Stretfield Development provided Halltown Business with “contacts and inquiry for the project of supplies of military aircraft for Niger Republic” and “mediated” contracts, according to the agreement.  In exchange, Halltown Business agreed to forward a commission to Stretfield Development for every deal, the signed contract shows. The document was first obtained by Niger newspaper, La Fraternite.

The same year in which it sealed the $2 million helicopter deal, Halltown filed official paperwork in the U.K. to report that it was “active as a trade agent for clothes and footwear and received commission.” The next year, Halltown Business reported a profit of just over $2,500.

Halltown Business’s public records were signed by Ali Moulaye, a Belgian dentist whose signature appears on 385 U.K. companies named in the FinCEN Files, according to an ICIJ analysis. Nine of these companies alone received $4.1 billion in their bank accounts while reporting less than $500,000 during the same period, according to the analysis.

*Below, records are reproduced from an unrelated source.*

theorem witness_PairWordStages :
    allButPair.names.length = counts3.nn.val ∧ allButPair.rings.length = counts3.nr.val ∧
      allButPair.positions.length = counts3.np.val ∧ allButPair.pairs.length < counts3.pc.val ∧
      atEnd (midCreate counts3 allButPair [0#32]) = false := by decide

/-- LastPayloadWordEndsCreate: each clause's place, with the pair completing the payload and the others not. -/
theorem witness_LastPayloadWordEndsCreate :
    (midCreate counts3 allButPair []).port.assembly = .create counts3 allButPair ∧
      atEnd (midCreate counts3 allButPair []) = true ∧ allButPair.pairs.length < counts3.pc.val ∧
      allStaged counts3 { allButPair with pairs := [pair 'A' 'B'] } ∧
      ¬allStaged counts3 { allButPair with positions := [0, 0, 0] } ∧
      (emptyArgs (.known .B)).names.length < counts3.nn.val ∧ atEnd (midCreate counts3 (emptyArgs (.known .B)) []) = true := by
  decide

theorem witness_LonePayloadWordRejected :
    ((∃ n, Instr.createName (.known .I) = .createName n) ∧ (∃ v, Instr.createRing 1 = .createRing v) ∧
      (∃ v, Instr.createPos 1 = .createPos v) ∧ (∃ p, Instr.createPair ⟨0, 0, 0⟩ = .createPair p)) ∧
      ({ waiting l1 0 with port := { (waiting l1 0).port with incoming := [[]] } } : State).port.assembly = .idle ∧
      atEnd { waiting l1 0 with port := { (waiting l1 0).port with incoming := [[]] } } = true := by
  refine ⟨⟨⟨_, rfl⟩, ⟨_, rfl⟩, ⟨_, rfl⟩, ⟨_, rfl⟩⟩, ?_⟩
  decide

/-- MisplacedWordSpoilsTransaction: a header and a KEY inside a CREATE, and payload words at a boundary of the counts. -/
theorem witness_MisplacedWordSpoilsTransaction :
    (midCreate counts3 allButPair []).port.assembly ≠ .idle ∧ ¬allButPair.names.length < counts3.nn.val ∧
      ¬(allButPair.names.length = counts3.nn.val ∧ allButPair.rings.length < counts3.nr.val) ∧
      ¬(allButPair.names.length = counts3.nn.val ∧ allButPair.rings.length = counts3.nr.val ∧
        allButPair.positions.length < counts3.np.val) ∧
      atEnd { waiting l1 0 with port := { (waiting l1 0).port with incoming := [[0#32]] } } = false := by decide

/-- CreateCommitsEveryRegister, at the largest rotor count. -/
theorem witness_CreateCommitsEveryRegister :
    (List.replicate 15 (RotorName.known .VIII)) = (List.replicate 15 RotorKind.VIII).map .known ∧
      (List.replicate 15 (-1 : Int)).length = (List.replicate 15 RotorKind.VIII).length ∧
      1 ≤ (List.replicate 15 RotorKind.VIII).length ∧ (List.replicate 15 RotorKind.VIII).length ≤ 15 ∧
      plugboardCreate [] = .ok identityTable := by decide

/-- CREATE arguments with ring settings and positions 0. -/
def argsOf (names : List RotorName) (rings : List Int) (reflector : ReflectorName) (pairs : List PairString) : CreateArgs :=
  { names := names, rings := rings, positions := names.map fun _ => 0, reflector := reflector, pairs := pairs }

/-- CreateReportsFirstFailure: V-CFG-12, V-CFG-5 and V-CFG-7, and a CREATE that passes, one for each branch. -/
theorem witness_CreateReportsFirstFailure :
    (Engine.create (argsOf [.unrecognized 7] [0, 0] (.unrecognized 3) []) l1).2 = .configError .rotorCountMismatch ∧
      (Engine.create (argsOf [.unrecognized 7] [0] (.unrecognized 3) []) l1).2 = .configError .unknownRotor ∧
      (Engine.create (argsOf [.known .I] [0] (.unrecognized 3) [⟨1, 0x41, 0⟩]) l1).2 = .configError .unknownReflector ∧
      (Engine.create (argsOf [.known .I] [0] (.known .B) [⟨1, 0x41, 0⟩]) l1).2 = .configError .malformedPlugboardPair ∧
      (Engine.create (argsOf [.known .I] [0] (.known .B) [pair 'A' 'B']) l1).2 = .created := by decide

/-- A build that answers no error answers a table. -/
theorem exists_of_isOk {ε α : Type} (x : Except ε α) (h : x.toOption.isSome = true) : ∃ T, x = .ok T := by
  cases x with
  | error e => cases h
  | ok T => exact ⟨T, rfl⟩

/-- PlugboardFirstFailure: a pair that is malformed, one that repeats an earlier letter, one that names a letter twice. -/
theorem witness_PlugboardFirstFailure :
    (∃ T, plugboardCreate [pair 'A' 'B'] = .ok T) ∧ twoLetters (pair 'A' '1') = false ∧ twoLetters (pair 'a' 'C') = true ∧
      (hasLetter (pair 'a' 'C') 0 ∧ hasLetter (pair 'A' 'B') 0) ∧ twoLetters (pair 'z' 'Z') = true ∧
      (letterNumbers (pair 'z' 'Z')).1 = (letterNumbers (pair 'z' 'Z')).2 :=
  ⟨exists_of_isOk _ (by decide), by decide, by decide, ⟨.inl rfl, .inl rfl⟩, by decide, by decide⟩

/-- The first twelve pairs of V-PLUG-13. -/
def twelvePairs : List PairString :=
  [pair 'A' 'B', pair 'C' 'D', pair 'E' 'F', pair 'G' 'H', pair 'I' 'J', pair 'K' 'L', pair 'M' 'N', pair 'O' 'P',
    pair 'Q' 'R', pair 'S' 'T', pair 'U' 'V', pair 'W' 'X']

/-- PlugboardFirstFailure, the pair that is accepted: the thirteenth, of the last two letters left. -/
theorem witness_PlugboardFirstFailure_accepted :
    (∃ T, plugboardCreate twelvePairs = .ok T) ∧ twoLetters (pair 'y' 'Z') = true ∧
      (letterNumbers (pair 'y' 'Z')).1 ≠ (letterNumbers (pair 'y' 'Z')).2 ∧
      ∀ q ∈ twelvePairs, ∀ x, ¬(hasLetter (pair 'y' 'Z') x ∧ hasLetter q x) := by
  refine ⟨exists_of_isOk _ (by decide), by decide, by decide, ?_⟩
  have apart : ∀ q ∈ twelvePairs, (letterNumbers q).1 < 24 ∧ (letterNumbers q).2 < 24 := by decide
  rintro q hq x ⟨hp, hx⟩
  have := apart q hq
  have hyz : letterNumbers (pair 'y' 'Z') = (24, 25) := by decide
  simp only [hasLetter, hyz] at hp hx
  omega

/-- PlugboardSwapsItsPairs, PlugboardIsInvolution, AtMostThirteenPairs: V-PLUG-13, thirteen pairs. -/
theorem witness_thirteen_pairs : ∃ T, plugboardCreate (twelvePairs ++ [pair 'Y' 'Z']) = .ok T :=
  exists_of_isOk _ (by decide)

/-- CreateReplacesTheWholeMachine, DecipheringReturnsTheMessage. -/
theorem witness_created :
    (Engine.create { names := [.known .I], rings := [0], positions := [0], reflector := .known .B, pairs := [] }
      Engine.reset).2 = .created := by decide

theorem witness_SignalPathOfThreeRotors : l1.nCfg = 3 := by decide

theorem witness_SignalPathIsInvolution : ∀ y : Symbol, applyTable l1.plug (applyTable l1.plug y) = y := by decide

/-- A port with a KEY word just taken, and nothing after it. -/
def keyTaken (e : Engine) : State :=
  { engine := e, port := { incoming := [[]], assembly := .idle, outgoing := [] } }

theorem witness_KeyUnconfigured :
    (keyTaken Engine.reset).port.assembly = .idle ∧ atEnd (keyTaken Engine.reset) = true ∧
      (keyTaken Engine.reset).engine.cfgValid = false := by decide

/-- KeyNonLetterPassesThrough, at the four characters next to the letters (V-ALPHA-6 to V-ALPHA-9). -/
theorem witness_KeyNonLetterPassesThrough :
    (keyTaken l1).port.assembly = .idle ∧ atEnd (keyTaken l1) = true ∧ (keyTaken l1).engine.cfgValid = true ∧
      ∀ c ∈ [0x40, 0x5B, 0x60, 0x7B, 0xE9], ¬((0x41 ≤ c ∧ c ≤ 0x5A) ∨ (0x61 ≤ c ∧ c ≤ 0x7A)) := by decide

/-- KeyEnciphersAfterStepping and KeyStepsThreeRotors, at the first and the last letter. -/
theorem witness_key_letter :
    (keyTaken l1).port.assembly = .idle ∧ atEnd (keyTaken l1) = true ∧ (keyTaken l1).engine.cfgValid = true ∧
      (0x41#21).toNat = 0x41 + (0 : Symbol).val ∧ (0x7A#21).toNat = 0x61 + (25 : Symbol).val ∧
      isLetter (0x41#21).toNat = true ∧ isLetter (0x7A#21).toNat = true ∧ (keyTaken l1).engine.nCfg = 3 := by decide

Moulaye has never been charged with wrongdoing. He told ICIJ media partner, Knack, that he knew nothing about the false financial statements. “My signature can be falsified by anybody,” Moulaye said. “That is not difficult. It’s a circle and two lines … I know nothing about it.”

A push for government inquiry

Ali Idrissa, a leading Niger activist, spearheaded the lawsuit filed by civil society organizations last month that seeks to force the government into action. Niger’s prosecutor has not yet responded, Idrissa told ICIJ.

“This is the scandal of the century,” Idrissa said. “Never before have so many millions disappeared from state coffers involving senior administration officials and private operators.”

“All these people go unpunished, but the journalists and civil society whistleblowers are in prison and dragged in front of the courts for this same dossier,” said Idrissa, head of the nonprofit Network of Organisations for Budgetary Transparency and Analysis.

Last month, Aksar received notice to appear at court to face libel charges brought by an expatriate Nigerien living in Belgium who Aksar discussed in his investigation. Neither the plaintiff nor his attorney appeared at court on the day set for the first meeting.

Boudal Effred Mouloul, Aksar’s attorney, told ICIJ that the accusations are baseless. The attorney said he had not heard from the plaintiff or his lawyers since the no-show last week. “It is up to them to call us to a new hearing,” he said.

Aksar told ICIJ he has previously received death threats from people allegedly involved in the military procurement scandal.